INPUT MATERIAL:
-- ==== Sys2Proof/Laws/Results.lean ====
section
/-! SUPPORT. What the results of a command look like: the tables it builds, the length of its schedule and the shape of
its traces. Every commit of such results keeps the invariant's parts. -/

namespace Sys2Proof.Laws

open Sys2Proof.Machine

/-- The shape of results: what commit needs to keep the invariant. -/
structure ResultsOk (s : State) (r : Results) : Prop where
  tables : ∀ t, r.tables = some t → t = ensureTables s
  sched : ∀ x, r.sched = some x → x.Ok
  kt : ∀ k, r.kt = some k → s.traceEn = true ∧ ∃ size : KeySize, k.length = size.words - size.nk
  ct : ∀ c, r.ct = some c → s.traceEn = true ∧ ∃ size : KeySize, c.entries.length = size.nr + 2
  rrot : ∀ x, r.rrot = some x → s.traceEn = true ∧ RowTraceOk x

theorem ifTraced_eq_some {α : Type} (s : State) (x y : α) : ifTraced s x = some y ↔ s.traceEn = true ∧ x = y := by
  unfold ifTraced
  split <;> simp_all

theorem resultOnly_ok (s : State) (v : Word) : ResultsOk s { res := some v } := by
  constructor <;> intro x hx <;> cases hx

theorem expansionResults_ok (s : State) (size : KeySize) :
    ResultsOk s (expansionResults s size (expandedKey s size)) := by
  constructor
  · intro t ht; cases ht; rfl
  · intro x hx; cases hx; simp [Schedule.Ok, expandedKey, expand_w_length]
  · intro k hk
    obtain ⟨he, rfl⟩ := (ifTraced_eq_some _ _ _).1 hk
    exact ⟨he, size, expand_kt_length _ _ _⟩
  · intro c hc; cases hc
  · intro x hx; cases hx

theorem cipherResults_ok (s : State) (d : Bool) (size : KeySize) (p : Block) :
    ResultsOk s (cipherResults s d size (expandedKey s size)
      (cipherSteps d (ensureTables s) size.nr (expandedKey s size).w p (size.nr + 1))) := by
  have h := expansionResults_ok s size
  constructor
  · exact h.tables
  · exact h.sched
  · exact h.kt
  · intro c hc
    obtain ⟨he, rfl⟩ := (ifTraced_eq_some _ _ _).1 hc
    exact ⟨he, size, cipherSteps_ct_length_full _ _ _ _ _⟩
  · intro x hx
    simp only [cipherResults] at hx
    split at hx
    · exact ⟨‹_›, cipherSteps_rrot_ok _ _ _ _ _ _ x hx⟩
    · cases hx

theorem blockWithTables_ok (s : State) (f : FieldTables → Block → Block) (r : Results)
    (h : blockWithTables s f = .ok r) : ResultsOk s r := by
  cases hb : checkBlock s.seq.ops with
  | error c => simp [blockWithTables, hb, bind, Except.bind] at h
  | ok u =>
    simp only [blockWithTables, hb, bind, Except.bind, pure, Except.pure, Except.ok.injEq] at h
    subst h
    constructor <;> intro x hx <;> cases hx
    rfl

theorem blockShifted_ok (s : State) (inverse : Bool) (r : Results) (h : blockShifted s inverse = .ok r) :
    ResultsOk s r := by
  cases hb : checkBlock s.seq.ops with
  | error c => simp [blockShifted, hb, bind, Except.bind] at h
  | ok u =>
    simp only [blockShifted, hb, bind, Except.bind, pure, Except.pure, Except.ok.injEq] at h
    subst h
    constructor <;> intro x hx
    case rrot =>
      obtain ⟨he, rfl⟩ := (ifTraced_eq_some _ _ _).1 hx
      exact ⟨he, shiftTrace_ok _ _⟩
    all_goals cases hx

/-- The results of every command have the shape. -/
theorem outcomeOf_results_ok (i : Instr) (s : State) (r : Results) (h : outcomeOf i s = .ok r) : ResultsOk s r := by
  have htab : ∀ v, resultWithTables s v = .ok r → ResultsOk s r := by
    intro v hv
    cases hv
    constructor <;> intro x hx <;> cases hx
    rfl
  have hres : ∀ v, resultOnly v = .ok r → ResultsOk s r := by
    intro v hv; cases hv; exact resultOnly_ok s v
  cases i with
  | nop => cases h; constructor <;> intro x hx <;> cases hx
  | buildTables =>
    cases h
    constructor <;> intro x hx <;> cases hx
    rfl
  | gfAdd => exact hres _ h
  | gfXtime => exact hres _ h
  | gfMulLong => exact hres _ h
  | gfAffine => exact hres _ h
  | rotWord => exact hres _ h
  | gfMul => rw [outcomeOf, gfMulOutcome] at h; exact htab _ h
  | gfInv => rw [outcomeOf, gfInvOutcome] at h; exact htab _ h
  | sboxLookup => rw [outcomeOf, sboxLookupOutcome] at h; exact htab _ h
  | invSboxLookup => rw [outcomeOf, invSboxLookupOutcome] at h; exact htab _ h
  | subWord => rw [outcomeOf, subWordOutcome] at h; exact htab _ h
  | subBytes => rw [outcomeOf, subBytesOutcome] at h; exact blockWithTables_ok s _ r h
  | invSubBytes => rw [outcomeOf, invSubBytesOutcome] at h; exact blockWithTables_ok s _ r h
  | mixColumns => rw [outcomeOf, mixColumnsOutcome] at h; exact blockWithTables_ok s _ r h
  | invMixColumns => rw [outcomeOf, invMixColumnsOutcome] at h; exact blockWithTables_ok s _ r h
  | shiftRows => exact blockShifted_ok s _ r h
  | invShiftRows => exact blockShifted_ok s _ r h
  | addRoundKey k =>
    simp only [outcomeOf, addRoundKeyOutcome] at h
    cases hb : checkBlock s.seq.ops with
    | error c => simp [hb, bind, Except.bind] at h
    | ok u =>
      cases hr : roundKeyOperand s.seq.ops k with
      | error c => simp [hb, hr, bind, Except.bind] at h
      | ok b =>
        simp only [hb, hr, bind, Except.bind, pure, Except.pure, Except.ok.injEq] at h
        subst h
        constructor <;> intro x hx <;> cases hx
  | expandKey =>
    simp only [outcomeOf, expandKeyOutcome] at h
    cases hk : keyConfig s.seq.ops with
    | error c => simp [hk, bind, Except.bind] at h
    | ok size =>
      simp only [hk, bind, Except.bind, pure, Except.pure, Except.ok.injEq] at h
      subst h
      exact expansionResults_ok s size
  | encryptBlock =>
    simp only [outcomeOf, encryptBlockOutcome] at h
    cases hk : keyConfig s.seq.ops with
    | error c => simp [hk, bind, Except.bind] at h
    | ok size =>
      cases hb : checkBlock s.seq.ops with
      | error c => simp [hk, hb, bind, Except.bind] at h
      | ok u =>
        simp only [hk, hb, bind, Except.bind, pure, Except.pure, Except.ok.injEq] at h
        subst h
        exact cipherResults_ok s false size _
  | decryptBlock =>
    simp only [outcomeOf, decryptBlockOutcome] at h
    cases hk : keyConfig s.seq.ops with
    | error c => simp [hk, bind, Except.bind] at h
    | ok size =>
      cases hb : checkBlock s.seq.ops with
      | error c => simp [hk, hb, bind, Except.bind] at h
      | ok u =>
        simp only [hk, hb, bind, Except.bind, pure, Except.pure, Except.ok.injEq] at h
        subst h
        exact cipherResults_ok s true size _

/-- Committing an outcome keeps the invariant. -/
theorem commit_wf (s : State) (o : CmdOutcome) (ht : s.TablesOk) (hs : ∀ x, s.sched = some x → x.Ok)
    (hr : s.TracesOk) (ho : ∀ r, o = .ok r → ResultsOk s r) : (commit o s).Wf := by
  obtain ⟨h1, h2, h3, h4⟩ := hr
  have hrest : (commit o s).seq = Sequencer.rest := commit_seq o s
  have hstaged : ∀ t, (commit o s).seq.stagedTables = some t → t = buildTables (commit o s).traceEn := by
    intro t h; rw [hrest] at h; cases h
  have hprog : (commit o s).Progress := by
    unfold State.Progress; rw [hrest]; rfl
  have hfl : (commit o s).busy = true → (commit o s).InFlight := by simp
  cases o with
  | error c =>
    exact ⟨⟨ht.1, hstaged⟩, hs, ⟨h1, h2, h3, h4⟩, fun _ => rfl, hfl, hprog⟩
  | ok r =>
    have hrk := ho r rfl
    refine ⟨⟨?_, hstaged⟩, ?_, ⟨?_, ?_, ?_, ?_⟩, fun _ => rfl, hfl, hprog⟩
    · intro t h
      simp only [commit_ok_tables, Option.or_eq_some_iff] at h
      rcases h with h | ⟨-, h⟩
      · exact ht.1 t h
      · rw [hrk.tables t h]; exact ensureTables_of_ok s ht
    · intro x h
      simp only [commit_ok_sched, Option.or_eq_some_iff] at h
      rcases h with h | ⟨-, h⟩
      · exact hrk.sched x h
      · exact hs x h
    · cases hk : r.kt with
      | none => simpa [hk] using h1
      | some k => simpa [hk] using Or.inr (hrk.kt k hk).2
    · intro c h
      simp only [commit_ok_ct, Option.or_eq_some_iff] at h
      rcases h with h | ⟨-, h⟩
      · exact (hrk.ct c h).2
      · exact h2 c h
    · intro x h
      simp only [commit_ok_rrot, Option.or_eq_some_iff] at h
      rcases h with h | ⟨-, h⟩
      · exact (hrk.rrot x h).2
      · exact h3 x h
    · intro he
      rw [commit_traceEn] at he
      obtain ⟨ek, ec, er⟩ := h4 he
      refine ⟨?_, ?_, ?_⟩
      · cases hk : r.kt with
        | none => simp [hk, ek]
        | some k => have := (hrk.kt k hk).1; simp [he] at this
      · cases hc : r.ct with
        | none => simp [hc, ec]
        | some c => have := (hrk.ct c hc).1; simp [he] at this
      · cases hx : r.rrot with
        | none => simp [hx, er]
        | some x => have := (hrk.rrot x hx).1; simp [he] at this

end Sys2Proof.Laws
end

TASK DETAILS: At the line with "simp [hc, ec]", start returning lines exactly, and stop after the final line of the listing.

EXERCISE ANSWER:
        | none => simp [hc, ec]
        | some c => have := (hrk.ct c hc).1; simp [he] at this
      · cases hx : r.rrot with
        | none => simp [hx, er]
        | some x => have := (hrk.rrot x hx).1; simp [he] at this

end Sys2Proof.Laws
end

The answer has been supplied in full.